When you reach the line containing "decide_eq_true_eq] at hm hm'", begin copying, and keep copying each line exactly until the listing ends.
##########
-- ==== Sys2Proof/Laws/Maps.lean ====
section
/-! SUPPORT. Sparse data: reading back a write, writes that leave every other key, and the canonical form, which every operation
keeps and in which equal readings are equal data. -/

namespace Sys2Proof.Machine

variable {α : Type}

@[simp] theorem Map.get_nil (d : α) (n : Nat) : Map.get d [] n = d := rfl
@[simp] theorem Map.find_nil (n : Nat) : Map.find ([] : Map α) n = none := rfl

/-- What is listed at a key after a write, in any map. -/
theorem Map.find_set (m : Map α) (n k : Nat) (v : α) : Map.find (Map.set m n v) k = if k = n then some v else Map.find m k := by
  induction m with
  | nil => rfl
  | cons e t ih =>
    obtain ⟨a, w⟩ := e
    simp only [Map.set]
    split
    · next h => subst h; simp only [Map.find]; split <;> rfl
    · split
      · simp only [Map.find]
      · next h _ =>
        simp only [Map.find, ih]
        by_cases hk : k = a
        · subst hk; rw [if_pos rfl, if_pos rfl, if_neg (Ne.symm h)]
        · rw [if_neg hk, if_neg hk]

/-- Reading is what is listed, or the default. -/
theorem Map.get_eq_find (d : α) (m : Map α) (n : Nat) : Map.get d m n = (Map.find m n).getD d := by
  induction m with
  | nil => rfl
  | cons e t ih =>
    obtain ⟨a, w⟩ := e
    simp only [Map.get, Map.find]
    split
    · rfl
    · exact ih

theorem Map.get_set (d : α) (m : Map α) (n k : Nat) (v : α) : Map.get d (Map.set m n v) k = if k = n then v else Map.get d m k := by
  rw [Map.get_eq_find, Map.find_set, Map.get_eq_find]
  split <;> rfl

@[simp] theorem Map.find_set_self (m : Map α) (n : Nat) (v : α) : Map.find (Map.set m n v) n = some v := by rw [Map.find_set, if_pos rfl]
@[simp] theorem Map.get_set_self (d : α) (m : Map α) (n : Nat) (v : α) : Map.get d (Map.set m n v) n = v := by rw [Map.get_set, if_pos rfl]
theorem Map.find_set_of_ne (m : Map α) {n k : Nat} (v : α) (h : k ≠ n) : Map.find (Map.set m n v) k = Map.find m k := by
  rw [Map.find_set, if_neg h]
theorem Map.get_set_of_ne (d : α) (m : Map α) {n k : Nat} (v : α) (h : k ≠ n) : Map.get d (Map.set m n v) k = Map.get d m k := by
  rw [Map.get_set, if_neg h]

theorem Map.find_erase (m : Map α) (n k : Nat) : Map.find (Map.erase m n) k = if k = n then none else Map.find m k := by
  induction m with
  | nil => simp [Map.erase]
  | cons e t ih =>
    obtain ⟨a, w⟩ := e
    simp only [Map.erase]
    split
    · next h =>
      subst h
      simp only [ih, Map.find]
      split <;> rfl
    · next h =>
      simp only [Map.find, ih]
      by_cases hk : k = a
      · subst hk; rw [if_pos rfl, if_pos rfl, if_neg (Ne.symm h)]
      · rw [if_neg hk, if_neg hk]

theorem Map.get_erase (d : α) (m : Map α) (n k : Nat) : Map.get d (Map.erase m n) k = if k = n then d else Map.get d m k := by
  rw [Map.get_eq_find, Map.find_erase, Map.get_eq_find]
  split <;> rfl

section Canonical
variable [DecidableEq α]

theorem Map.get_put (d : α) (m : Map α) (n k : Nat) (v : α) : Map.get d (Map.put d m n v) k = if k = n then v else Map.get d m k := by
  unfold Map.put
  split
  · next h => subst h; exact Map.get_erase ..
  · exact Map.get_set ..

@[simp] theorem Map.get_put_self (d : α) (m : Map α) (n : Nat) (v : α) : Map.get d (Map.put d m n v) n = v := by rw [Map.get_put, if_pos rfl]
theorem Map.get_put_of_ne (d : α) (m : Map α) {n k : Nat} (v : α) (h : k ≠ n) : Map.get d (Map.put d m n v) k = Map.get d m k := by
  rw [Map.get_put, if_neg h]

/-! ### The canonical form -/

theorem Map.wfFrom_mono {d : α} {a b : Nat} (h : a ≤ b) {m : Map α} (hm : Map.wfFrom d b m = true) : Map.wfFrom d a m = true := by
  cases m with
  | nil => rfl
  | cons e t =>
    obtain ⟨k, v⟩ := e
    simp only [Map.wfFrom, Bool.and_eq_true, decide_eq_true_eq] at hm ⊢
    exact ⟨⟨by omega, hm.1.2⟩, hm.2⟩

theorem Map.wfFrom_set {d : α} {lo n : Nat} {v : α} (hn : lo ≤ n) (hv : v ≠ d) {m : Map α} (hm : Map.wfFrom d lo m = true) :
    Map.wfFrom d lo (Map.set m n v) = true := by
  induction m generalizing lo with
  | nil => simp [Map.set, Map.wfFrom, hn, hv]
  | cons e t ih =>
    obtain ⟨k, w⟩ := e
    simp only [Map.wfFrom, Bool.and_eq_true, decide_eq_true_eq] at hm
    simp only [Map.set]
    split
    · next h => subst h; simp [Map.wfFrom, hn, hv, hm.2]
    · split
      · next h => simp [Map.wfFrom, hn, hv, hm.1.2, hm.2]; omega
      · simp only [Map.wfFrom, Bool.and_eq_true, decide_eq_true_eq]
        exact ⟨hm.1, ih (by omega) hm.2⟩

theorem Map.wfFrom_erase {d : α} {lo : Nat} (n : Nat) {m : Map α} (hm : Map.wfFrom d lo m = true) : Map.wfFrom d lo (Map.erase m n) = true := by
  induction m generalizing lo with
  | nil => rfl
  | cons e t ih =>
    obtain ⟨k, w⟩ := e
    simp only [Map.wfFrom, Bool.and_eq_true, decide_eq_true_eq] at hm
    simp only [Map.erase]
    split
    · exact Map.wfFrom_mono (by omega) (ih hm.2)
    · simp only [Map.wfFrom, Bool.and_eq_true, decide_eq_true_eq]
      exact ⟨hm.1, ih hm.2⟩

theorem Map.wfFrom_filter {d : α} {lo : Nat} (p : Nat × α → Bool) {m : Map α} (hm : Map.wfFrom d lo m = true) :
    Map.wfFrom d lo (m.filter p) = true := by
  induction m generalizing lo with
  | nil => rfl
  | cons e t ih =>
    obtain ⟨k, w⟩ := e
    simp only [Map.wfFrom, Bool.and_eq_true, decide_eq_true_eq] at hm
    rw [List.filter_cons]
    split
    · simp only [Map.wfFrom, Bool.and_eq_true, decide_eq_true_eq]
      exact ⟨hm.1, ih hm.2⟩
    · exact Map.wfFrom_mono (by omega) (ih hm.2)

@[simp] theorem Map.wf_nil (d : α) : Map.wf d [] = true := rfl
theorem Map.wf_set {d : α} {n : Nat} {v : α} (hv : v ≠ d) {m : Map α} (hm : Map.wf d m = true) : Map.wf d (Map.set m n v) = true :=
  Map.wfFrom_set (Nat.zero_le n) hv hm
theorem Map.wf_put {d : α} (n : Nat) (v : α) {m : Map α} (hm : Map.wf d m = true) : Map.wf d (Map.put d m n v) = true := by
  unfold Map.put
  split
  · exact Map.wfFrom_erase n hm
  · next h => exact Map.wf_set h hm
theorem Map.wf_filter {d : α} (p : Nat × α → Bool) {m : Map α} (hm : Map.wf d m = true) : Map.wf d (m.filter p) = true :=
  Map.wfFrom_filter p hm

/-- No listed value of a map in canonical form is the default. -/
theorem Map.ne_default_of_mem {d : α} {lo : Nat} {m : Map α} (hm : Map.wfFrom d lo m = true) {e : Nat × α} (he : e ∈ m) : e.2 ≠ d := by
  induction m generalizing lo with
  | nil => cases he
  | cons x t ih =>
    obtain ⟨k, w⟩ := x
    simp only [Map.wfFrom, Bool.and_eq_true, decide_eq_true_eq] at hm
    rcases List.mem_cons.mp he with rfl | h
    · exact hm.1.2
    · exact ih hm.2 h

/-- Below its first key a map in canonical form reads as the default. -/
theorem Map.get_below {d : α} {lo n : Nat} (h : n < lo) {m : Map α} (hm : Map.wfFrom d lo m = true) : Map.get d m n = d := by
  induction m generalizing lo with
  | nil => rfl
  | cons x t ih =>
    obtain ⟨k, w⟩ := x
    simp only [Map.wfFrom, Bool.and_eq_true, decide_eq_true_eq] at hm
    simp only [Map.get, if_neg (show n ≠ k by omega)]
    exact ih (by omega) hm.2

/-- Maps in canonical form that read alike are the same data. -/
theorem Map.wfFrom_ext {d : α} {lo : Nat} {m m' : Map α} (hm : Map.wfFrom d lo m = true) (hm' : Map.wfFrom d lo m' = true)
    (h : ∀ n, Map.get d m n = Map.get d m' n) : m = m' := by
  induction m generalizing lo m' with
  | nil =>
    cases m' with
    | nil => rfl
    | cons x t =>
      obtain ⟨k, w⟩ := x
      simp only [Map.wfFrom, Bool.and_eq_true, decide_eq_true_eq] at hm'
      have := h k
      simp only [Map.get, if_true] at this
      exact absurd this.symm hm'.1.2
  | cons x t ih =>
    obtain ⟨k, w⟩ := x
    cases m' with
    | nil =>
      simp only [Map.wfFrom, Bool.and_eq_true, decide_eq_true_eq] at hm
      have := h k
      simp only [Map.get, if_true] at this
      exact absurd this hm.1.2
    | cons y t' =>
      obtain ⟨k', w'⟩ := y
      simp only [Map.wfFrom, Bool.and_eq_true, decide_eq_true_eq] at hm hm'
      have hk : k = k' := by
        have h1 := h k; have h2 := h k'
        simp only [Map.get, if_true] at h1 h2
        rcases Nat.lt_trichotomy k k' with hl | he | hl
        · rw [if_neg (show k ≠ k' by omega), Map.get_below (lo := k' + 1) (by omega) hm'.2] at h1
          exact absurd h1 hm.1.2
        · exact he
        · rw [if_neg (show k' ≠ k by omega), Map.get_below (lo := k + 1) (by omega) hm.2] at h2
          exact absurd h2.symm hm'.1.2
      subst hk
      have hw : w = w' := by have := h k; simpa [Map.get] using this
      subst hw
      refine congrArg _ (ih hm.2 hm'.2 fun n => ?_)
      by_cases hn : n = k
      · subst hn; rw [Map.get_below (Nat.lt_succ_self n) hm.2, Map.get_below (Nat.lt_succ_self n) hm'.2]
      · have := h n
        simpa [Map.get, if_neg hn] using this

theorem Map.wf_ext {d : α} {m m' : Map α} (hm : Map.wf d m = true) (hm' : Map.wf d m' = true) (h : ∀ n, Map.get d m n = Map.get d m' n) :
    m = m' := Map.wfFrom_ext hm hm' h

end Canonical

end Sys2Proof.Machine
end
##########
Written reply —
      simp only [Map.wfFrom, Bool.and_eq_true, decide_eq_true_eq] at hm hm'
      have hk : k = k' := by
        have h1 := h k; have h2 := h k'
        simp only [Map.get, if_true] at h1 h2
        rcases Nat.lt_trichotomy k k' with hl | he | hl
        · rw [if_neg (show k ≠ k' by omega), Map.get_below (lo := k' + 1) (by omega) hm'.2] at h1
          exact absurd h1 hm.1.2
        · exact he
        · rw [if_neg (show k' ≠ k by omega), Map.get_below (lo := k + 1) (by omega) hm.2] at h2
          exact absurd h2.symm hm'.1.2
      subst hk
      have hw : w = w' := by have := h k; simpa [Map.get] using this
      subst hw
      refine congrArg _ (ih hm.2 hm'.2 fun n => ?_)
      by_cases hn : n = k
      · subst hn; rw [Map.get_below (Nat.lt_succ_self n) hm.2, Map.get_below (Nat.lt_succ_self n) hm'.2]
      · have := h n
        simpa [Map.get, if_neg hn] using this

theorem Map.wf_ext {d : α} {m m' : Map α} (hm : Map.wf d m = true) (hm' : Map.wf d m' = true) (h : ∀ n, Map.get d m n = Map.get d m' n) :
    m = m' := Map.wfFrom_ext hm hm' h

end Canonical

end Sys2Proof.Machine
end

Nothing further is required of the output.